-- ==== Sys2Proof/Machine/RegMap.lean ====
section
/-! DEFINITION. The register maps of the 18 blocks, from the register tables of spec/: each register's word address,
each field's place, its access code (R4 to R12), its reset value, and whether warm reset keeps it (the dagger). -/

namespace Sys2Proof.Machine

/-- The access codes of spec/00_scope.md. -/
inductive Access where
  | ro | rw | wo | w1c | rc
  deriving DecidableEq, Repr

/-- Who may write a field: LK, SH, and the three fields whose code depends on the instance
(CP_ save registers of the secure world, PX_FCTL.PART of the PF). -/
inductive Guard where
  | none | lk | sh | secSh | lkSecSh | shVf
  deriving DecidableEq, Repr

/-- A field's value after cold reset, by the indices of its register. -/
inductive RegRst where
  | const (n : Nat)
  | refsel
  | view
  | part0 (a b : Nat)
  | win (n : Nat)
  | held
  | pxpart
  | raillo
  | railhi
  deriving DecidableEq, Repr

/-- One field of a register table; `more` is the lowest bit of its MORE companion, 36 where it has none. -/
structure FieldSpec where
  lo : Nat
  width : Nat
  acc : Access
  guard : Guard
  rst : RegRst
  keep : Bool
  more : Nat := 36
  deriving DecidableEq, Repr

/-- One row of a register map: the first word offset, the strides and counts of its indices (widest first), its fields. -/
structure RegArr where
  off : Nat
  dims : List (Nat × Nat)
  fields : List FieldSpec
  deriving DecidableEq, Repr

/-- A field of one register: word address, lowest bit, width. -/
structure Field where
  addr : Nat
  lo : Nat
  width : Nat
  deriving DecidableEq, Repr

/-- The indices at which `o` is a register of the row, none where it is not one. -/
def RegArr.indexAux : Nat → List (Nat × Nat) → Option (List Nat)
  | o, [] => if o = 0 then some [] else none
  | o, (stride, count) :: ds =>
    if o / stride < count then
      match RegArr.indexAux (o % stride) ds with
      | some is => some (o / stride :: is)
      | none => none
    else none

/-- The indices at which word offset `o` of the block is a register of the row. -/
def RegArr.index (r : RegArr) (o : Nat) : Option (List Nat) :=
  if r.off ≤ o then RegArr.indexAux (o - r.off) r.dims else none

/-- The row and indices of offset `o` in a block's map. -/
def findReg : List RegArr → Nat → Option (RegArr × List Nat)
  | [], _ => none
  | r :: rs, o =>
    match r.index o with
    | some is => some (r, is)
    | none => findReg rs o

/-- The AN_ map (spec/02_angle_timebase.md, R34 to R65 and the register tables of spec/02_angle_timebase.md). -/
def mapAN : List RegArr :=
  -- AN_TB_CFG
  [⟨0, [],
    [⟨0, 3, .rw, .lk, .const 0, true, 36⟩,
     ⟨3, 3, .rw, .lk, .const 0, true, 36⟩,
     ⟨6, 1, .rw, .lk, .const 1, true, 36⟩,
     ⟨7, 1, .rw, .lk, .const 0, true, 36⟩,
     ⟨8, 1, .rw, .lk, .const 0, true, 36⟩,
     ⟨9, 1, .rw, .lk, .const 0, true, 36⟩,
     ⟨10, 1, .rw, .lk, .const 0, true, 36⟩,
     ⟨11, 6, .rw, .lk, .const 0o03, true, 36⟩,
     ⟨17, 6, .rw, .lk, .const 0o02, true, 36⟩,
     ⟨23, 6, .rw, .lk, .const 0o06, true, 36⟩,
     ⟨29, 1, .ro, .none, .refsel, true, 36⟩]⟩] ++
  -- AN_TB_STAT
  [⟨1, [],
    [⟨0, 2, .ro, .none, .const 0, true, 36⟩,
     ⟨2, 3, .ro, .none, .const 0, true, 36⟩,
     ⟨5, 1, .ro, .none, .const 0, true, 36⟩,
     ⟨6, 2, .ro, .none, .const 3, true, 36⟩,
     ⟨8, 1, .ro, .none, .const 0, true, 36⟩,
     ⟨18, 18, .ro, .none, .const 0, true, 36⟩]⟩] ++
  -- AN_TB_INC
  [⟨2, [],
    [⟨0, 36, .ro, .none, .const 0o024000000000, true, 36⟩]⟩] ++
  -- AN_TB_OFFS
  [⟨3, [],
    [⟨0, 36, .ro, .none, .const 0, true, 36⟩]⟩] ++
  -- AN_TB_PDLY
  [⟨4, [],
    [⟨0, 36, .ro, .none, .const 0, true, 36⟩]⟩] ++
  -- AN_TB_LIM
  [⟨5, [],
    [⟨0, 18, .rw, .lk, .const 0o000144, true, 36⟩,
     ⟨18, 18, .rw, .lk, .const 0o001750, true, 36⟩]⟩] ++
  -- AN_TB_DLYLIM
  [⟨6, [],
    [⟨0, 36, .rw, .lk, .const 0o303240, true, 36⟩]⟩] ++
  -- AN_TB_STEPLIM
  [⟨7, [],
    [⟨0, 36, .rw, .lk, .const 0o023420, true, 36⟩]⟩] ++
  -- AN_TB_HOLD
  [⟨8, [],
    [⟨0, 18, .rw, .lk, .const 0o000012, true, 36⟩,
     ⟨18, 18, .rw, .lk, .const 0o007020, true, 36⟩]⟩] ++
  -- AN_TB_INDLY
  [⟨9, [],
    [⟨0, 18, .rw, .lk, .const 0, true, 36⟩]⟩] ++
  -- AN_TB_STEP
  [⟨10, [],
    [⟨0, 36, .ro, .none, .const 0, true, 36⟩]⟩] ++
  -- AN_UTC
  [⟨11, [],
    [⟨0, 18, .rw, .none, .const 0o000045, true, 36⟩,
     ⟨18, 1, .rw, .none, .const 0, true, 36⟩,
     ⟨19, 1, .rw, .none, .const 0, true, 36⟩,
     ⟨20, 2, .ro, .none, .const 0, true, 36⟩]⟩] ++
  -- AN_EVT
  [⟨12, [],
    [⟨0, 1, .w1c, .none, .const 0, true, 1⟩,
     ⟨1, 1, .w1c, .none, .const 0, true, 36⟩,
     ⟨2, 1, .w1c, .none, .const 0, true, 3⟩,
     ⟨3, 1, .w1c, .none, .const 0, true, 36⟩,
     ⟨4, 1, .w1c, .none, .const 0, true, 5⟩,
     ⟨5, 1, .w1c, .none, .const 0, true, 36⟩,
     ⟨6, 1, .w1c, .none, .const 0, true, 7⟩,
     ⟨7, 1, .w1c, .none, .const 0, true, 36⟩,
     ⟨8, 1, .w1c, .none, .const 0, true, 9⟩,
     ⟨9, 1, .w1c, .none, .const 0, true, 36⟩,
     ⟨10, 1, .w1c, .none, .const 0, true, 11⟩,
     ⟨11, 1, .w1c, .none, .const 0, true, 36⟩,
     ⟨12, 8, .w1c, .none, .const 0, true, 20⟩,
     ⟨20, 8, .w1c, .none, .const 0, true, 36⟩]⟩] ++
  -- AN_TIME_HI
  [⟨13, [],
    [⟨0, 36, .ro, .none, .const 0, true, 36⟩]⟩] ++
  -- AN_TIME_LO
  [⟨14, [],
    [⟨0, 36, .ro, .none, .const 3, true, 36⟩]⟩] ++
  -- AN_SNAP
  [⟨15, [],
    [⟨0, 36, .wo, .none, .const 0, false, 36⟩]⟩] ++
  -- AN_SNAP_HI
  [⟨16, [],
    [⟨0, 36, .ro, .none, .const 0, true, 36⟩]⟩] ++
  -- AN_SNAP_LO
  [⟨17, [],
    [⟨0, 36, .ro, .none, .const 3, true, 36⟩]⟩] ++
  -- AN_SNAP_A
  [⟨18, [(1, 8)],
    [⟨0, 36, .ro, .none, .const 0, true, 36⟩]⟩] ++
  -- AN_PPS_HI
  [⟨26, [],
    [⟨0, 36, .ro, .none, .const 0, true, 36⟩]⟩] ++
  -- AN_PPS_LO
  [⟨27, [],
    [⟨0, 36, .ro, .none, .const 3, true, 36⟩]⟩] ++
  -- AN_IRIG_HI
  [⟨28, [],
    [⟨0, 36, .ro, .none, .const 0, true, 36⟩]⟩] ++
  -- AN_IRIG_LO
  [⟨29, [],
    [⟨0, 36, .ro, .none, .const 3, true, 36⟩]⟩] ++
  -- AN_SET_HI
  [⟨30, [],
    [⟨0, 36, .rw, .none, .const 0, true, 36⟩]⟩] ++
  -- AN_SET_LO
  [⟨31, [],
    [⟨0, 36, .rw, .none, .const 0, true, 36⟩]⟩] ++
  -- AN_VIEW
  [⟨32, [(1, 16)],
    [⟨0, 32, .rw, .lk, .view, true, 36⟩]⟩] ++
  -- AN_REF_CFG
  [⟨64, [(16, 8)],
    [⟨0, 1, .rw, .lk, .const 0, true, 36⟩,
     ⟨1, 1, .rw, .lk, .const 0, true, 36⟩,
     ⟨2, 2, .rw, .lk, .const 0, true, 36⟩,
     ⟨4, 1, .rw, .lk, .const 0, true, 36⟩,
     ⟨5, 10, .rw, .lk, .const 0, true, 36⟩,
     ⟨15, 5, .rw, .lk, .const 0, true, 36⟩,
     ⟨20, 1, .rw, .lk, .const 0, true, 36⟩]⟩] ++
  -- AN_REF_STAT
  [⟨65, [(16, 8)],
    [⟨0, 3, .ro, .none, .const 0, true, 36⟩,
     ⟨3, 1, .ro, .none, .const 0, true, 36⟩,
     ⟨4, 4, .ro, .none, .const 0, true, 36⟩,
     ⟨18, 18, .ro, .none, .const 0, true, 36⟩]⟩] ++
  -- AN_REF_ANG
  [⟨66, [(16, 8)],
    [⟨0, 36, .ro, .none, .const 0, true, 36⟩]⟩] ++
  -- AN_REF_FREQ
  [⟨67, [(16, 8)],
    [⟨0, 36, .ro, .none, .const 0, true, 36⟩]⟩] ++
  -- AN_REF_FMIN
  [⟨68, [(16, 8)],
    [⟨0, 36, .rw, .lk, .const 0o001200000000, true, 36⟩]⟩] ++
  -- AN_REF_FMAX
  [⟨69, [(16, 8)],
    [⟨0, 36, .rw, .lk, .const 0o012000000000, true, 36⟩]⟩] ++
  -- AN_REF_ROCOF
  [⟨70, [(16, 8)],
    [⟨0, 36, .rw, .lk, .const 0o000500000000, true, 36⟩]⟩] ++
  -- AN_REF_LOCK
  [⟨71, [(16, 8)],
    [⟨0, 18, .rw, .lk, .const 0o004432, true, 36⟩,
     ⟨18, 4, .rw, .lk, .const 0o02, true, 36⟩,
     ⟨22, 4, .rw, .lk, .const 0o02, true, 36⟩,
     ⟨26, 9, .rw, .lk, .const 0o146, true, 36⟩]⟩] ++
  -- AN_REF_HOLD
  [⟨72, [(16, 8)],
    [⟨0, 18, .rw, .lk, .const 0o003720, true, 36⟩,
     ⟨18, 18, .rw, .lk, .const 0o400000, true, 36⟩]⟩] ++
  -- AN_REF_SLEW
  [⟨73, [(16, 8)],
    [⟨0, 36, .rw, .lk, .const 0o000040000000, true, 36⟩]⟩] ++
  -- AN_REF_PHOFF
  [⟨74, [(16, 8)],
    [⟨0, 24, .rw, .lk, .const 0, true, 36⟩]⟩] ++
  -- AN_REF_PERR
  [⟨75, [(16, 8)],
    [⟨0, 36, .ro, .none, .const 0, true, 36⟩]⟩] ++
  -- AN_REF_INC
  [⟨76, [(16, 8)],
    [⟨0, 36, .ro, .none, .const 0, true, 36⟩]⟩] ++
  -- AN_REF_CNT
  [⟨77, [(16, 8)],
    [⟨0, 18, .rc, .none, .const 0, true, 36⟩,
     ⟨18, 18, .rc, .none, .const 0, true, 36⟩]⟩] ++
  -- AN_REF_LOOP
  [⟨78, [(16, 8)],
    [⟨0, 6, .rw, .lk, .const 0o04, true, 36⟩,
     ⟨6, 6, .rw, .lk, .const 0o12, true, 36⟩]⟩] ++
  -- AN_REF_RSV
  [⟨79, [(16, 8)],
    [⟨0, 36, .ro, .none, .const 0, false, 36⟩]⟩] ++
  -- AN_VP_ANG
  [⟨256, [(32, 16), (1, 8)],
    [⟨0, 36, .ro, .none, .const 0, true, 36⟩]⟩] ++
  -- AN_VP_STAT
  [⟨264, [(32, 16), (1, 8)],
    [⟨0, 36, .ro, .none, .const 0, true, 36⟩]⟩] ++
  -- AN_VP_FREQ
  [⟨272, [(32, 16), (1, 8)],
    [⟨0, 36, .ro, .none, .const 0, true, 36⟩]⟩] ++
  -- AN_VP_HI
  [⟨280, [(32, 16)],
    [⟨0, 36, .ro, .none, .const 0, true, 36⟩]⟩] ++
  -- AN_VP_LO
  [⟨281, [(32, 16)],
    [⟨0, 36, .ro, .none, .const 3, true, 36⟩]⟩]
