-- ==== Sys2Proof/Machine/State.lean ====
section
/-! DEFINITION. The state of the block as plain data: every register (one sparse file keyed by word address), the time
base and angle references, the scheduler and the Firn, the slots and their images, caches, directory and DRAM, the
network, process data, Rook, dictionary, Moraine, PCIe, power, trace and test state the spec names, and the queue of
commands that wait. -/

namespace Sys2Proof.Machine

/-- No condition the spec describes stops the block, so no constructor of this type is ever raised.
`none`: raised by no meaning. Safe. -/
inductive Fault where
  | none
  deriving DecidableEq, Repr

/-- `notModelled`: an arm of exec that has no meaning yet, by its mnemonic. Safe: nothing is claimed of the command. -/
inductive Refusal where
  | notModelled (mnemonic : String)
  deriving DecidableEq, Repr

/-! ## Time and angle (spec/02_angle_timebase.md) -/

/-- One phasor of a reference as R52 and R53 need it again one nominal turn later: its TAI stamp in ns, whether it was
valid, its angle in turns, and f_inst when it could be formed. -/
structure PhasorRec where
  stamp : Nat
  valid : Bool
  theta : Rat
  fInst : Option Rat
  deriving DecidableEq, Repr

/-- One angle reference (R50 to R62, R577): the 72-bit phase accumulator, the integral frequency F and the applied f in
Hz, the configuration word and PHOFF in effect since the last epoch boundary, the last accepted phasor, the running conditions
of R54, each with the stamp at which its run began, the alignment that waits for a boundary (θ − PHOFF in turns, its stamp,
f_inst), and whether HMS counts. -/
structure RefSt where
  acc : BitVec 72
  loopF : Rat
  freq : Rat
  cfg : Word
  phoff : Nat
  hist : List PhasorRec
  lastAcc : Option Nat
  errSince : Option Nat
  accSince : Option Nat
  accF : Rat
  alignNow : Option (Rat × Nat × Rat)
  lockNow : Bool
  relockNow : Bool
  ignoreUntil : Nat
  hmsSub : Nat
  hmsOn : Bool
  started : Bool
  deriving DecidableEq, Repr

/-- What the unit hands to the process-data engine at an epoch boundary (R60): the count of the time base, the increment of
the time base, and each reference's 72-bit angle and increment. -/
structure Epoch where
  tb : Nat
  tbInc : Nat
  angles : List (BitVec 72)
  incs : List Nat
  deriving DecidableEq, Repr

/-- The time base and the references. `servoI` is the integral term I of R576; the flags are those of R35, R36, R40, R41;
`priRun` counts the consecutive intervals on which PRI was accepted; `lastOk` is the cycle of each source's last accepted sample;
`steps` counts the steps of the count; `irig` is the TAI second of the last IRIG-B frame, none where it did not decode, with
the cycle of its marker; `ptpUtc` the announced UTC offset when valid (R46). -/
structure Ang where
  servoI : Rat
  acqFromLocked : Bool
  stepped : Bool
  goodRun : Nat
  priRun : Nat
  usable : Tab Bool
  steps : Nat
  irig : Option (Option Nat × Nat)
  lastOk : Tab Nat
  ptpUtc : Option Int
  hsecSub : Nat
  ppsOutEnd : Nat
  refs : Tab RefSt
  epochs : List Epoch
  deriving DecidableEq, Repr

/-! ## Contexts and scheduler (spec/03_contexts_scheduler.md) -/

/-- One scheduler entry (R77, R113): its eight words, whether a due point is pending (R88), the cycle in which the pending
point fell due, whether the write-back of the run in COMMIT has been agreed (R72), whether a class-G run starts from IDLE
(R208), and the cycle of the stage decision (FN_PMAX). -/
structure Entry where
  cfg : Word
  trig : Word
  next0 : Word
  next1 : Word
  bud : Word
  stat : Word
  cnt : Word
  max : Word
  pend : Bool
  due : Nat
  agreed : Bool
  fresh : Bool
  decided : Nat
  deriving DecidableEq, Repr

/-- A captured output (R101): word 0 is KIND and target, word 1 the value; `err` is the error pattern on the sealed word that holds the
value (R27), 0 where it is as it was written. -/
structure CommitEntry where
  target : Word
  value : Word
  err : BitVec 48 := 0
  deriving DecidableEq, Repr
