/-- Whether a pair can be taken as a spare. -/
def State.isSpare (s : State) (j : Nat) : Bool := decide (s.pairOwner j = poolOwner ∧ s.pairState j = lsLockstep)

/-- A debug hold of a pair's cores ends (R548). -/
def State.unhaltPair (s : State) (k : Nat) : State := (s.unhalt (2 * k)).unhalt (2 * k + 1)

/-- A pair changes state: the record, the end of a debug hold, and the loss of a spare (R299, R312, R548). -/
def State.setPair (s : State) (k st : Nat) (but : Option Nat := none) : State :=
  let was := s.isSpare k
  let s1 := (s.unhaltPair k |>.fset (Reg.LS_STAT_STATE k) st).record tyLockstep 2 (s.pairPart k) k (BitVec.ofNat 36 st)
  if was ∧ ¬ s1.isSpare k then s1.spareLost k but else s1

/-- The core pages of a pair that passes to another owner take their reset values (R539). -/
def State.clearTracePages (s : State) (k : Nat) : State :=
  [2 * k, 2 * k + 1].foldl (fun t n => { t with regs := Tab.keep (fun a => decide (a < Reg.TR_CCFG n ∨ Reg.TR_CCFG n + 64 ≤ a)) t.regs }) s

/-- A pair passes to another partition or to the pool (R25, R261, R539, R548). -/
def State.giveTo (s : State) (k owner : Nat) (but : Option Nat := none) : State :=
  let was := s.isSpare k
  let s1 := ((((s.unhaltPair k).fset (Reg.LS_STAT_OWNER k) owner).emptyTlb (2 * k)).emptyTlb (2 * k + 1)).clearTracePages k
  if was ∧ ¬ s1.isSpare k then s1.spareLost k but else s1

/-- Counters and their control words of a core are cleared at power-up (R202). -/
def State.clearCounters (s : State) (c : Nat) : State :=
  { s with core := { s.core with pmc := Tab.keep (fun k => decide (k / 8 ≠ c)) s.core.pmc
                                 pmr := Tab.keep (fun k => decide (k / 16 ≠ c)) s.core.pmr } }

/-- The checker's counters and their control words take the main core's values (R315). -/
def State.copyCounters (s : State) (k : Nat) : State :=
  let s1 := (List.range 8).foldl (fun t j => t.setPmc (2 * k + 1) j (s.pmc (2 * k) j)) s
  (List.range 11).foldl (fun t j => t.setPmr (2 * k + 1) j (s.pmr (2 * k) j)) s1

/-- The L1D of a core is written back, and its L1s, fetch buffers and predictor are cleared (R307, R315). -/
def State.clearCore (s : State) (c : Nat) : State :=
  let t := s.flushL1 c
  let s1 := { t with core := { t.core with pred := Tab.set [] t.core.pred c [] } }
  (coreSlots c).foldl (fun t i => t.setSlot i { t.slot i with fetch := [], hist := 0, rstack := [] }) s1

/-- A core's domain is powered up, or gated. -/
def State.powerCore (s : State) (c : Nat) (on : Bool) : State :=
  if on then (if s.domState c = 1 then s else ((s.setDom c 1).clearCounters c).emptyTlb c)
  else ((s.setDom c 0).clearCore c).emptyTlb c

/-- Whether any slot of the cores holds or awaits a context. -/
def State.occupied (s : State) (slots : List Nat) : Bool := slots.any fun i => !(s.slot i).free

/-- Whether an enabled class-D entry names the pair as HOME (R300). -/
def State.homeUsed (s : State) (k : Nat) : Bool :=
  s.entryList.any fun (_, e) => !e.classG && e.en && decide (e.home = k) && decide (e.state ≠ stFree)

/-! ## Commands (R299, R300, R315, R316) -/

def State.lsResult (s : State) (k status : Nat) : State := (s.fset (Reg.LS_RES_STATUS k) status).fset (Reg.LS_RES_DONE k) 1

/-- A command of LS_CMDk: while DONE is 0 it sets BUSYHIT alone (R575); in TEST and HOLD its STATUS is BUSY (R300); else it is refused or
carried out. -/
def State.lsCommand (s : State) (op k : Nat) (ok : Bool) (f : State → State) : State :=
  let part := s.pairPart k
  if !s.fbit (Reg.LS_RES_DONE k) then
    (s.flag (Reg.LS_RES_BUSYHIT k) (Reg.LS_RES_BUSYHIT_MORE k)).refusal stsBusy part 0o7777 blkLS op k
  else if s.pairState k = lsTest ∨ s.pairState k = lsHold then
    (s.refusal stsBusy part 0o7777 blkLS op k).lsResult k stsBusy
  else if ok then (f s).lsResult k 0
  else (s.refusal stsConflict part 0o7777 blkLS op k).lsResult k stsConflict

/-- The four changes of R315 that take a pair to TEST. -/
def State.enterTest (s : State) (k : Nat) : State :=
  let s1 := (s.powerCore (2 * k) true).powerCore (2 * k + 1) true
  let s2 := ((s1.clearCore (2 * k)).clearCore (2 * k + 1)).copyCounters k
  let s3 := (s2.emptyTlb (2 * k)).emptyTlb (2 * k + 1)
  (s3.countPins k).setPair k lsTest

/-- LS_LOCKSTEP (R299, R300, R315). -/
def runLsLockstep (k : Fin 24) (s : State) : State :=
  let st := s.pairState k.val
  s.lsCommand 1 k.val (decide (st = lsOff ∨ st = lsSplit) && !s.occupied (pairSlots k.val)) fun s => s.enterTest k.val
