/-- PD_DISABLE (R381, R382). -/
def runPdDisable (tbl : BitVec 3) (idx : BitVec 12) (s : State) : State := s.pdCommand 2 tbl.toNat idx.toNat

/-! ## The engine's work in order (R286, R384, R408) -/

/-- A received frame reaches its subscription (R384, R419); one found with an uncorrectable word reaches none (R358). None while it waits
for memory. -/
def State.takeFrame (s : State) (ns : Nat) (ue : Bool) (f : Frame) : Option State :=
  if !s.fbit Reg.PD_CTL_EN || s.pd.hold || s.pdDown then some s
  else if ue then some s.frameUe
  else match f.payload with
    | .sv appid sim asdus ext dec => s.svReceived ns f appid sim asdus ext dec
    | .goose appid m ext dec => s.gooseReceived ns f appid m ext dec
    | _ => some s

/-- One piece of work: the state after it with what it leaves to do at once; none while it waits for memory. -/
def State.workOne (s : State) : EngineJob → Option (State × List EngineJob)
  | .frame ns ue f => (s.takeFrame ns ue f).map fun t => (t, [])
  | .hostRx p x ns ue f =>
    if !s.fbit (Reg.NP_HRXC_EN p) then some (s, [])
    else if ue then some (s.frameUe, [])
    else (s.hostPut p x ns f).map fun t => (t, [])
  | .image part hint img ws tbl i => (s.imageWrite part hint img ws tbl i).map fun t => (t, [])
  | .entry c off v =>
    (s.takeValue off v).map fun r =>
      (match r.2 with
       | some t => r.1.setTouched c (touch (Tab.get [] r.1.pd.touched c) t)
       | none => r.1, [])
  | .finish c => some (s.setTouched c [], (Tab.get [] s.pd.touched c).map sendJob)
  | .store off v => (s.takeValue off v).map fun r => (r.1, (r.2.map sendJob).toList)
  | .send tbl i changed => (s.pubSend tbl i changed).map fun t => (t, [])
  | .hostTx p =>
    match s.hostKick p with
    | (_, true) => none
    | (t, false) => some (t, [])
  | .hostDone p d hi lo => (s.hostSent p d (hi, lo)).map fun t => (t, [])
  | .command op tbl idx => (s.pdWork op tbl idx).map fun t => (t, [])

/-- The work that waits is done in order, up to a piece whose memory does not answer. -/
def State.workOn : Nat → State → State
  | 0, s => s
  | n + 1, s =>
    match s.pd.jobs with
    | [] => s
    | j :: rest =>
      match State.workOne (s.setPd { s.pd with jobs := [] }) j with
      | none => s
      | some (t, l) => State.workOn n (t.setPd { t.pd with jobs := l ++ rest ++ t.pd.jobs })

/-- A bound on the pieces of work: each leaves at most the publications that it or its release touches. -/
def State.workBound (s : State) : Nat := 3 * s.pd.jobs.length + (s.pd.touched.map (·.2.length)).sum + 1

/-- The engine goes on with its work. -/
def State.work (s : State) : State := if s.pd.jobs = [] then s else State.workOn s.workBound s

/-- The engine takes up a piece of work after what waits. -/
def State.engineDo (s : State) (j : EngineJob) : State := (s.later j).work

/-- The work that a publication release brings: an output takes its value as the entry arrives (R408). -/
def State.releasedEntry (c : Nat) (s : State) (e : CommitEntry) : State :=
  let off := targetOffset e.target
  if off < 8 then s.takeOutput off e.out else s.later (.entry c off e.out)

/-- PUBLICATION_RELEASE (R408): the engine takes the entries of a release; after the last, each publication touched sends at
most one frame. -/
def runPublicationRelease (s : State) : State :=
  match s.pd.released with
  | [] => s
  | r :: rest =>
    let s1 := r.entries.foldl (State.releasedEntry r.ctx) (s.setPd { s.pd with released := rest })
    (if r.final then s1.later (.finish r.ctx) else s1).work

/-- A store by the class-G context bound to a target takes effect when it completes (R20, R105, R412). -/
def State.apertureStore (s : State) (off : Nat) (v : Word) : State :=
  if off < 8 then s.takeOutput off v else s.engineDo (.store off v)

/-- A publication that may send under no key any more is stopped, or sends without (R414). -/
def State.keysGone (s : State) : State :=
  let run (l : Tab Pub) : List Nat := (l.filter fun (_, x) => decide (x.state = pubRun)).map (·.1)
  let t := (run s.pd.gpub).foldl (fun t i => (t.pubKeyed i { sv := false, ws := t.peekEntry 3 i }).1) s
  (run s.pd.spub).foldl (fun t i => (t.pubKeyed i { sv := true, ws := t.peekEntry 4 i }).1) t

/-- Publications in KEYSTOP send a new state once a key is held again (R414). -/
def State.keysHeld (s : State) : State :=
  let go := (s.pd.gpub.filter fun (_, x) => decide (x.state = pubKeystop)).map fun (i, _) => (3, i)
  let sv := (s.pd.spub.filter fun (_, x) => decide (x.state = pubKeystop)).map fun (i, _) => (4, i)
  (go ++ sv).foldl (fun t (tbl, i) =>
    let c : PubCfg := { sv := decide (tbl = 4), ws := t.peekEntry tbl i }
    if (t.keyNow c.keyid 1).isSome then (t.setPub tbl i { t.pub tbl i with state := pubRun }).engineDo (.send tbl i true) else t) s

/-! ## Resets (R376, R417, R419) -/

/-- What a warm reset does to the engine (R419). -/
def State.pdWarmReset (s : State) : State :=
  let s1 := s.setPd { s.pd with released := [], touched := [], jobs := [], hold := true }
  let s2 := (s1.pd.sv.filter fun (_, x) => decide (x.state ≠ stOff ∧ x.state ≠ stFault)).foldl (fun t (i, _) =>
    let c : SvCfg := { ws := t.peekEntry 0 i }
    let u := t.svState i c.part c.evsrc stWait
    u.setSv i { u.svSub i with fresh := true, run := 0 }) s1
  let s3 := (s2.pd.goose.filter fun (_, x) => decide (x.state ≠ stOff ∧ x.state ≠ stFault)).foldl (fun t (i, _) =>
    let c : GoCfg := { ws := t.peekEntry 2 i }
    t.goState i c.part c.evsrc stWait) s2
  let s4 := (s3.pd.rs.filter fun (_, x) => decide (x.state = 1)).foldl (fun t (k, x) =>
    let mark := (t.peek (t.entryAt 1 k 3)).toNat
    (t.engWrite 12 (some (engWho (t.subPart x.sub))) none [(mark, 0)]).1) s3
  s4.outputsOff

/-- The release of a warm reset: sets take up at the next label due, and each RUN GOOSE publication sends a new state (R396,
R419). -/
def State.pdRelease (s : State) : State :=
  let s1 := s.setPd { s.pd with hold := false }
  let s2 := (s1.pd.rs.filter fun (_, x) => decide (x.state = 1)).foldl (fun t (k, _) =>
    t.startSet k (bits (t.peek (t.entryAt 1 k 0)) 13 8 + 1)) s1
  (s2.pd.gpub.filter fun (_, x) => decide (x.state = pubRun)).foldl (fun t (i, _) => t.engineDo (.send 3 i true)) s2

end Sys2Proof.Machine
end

WORK ORDER:
Where the word "references" appears in a line of the listing, that line is counted once; give the total alone.

SOLUTION FOR THIS EXERCISE:
2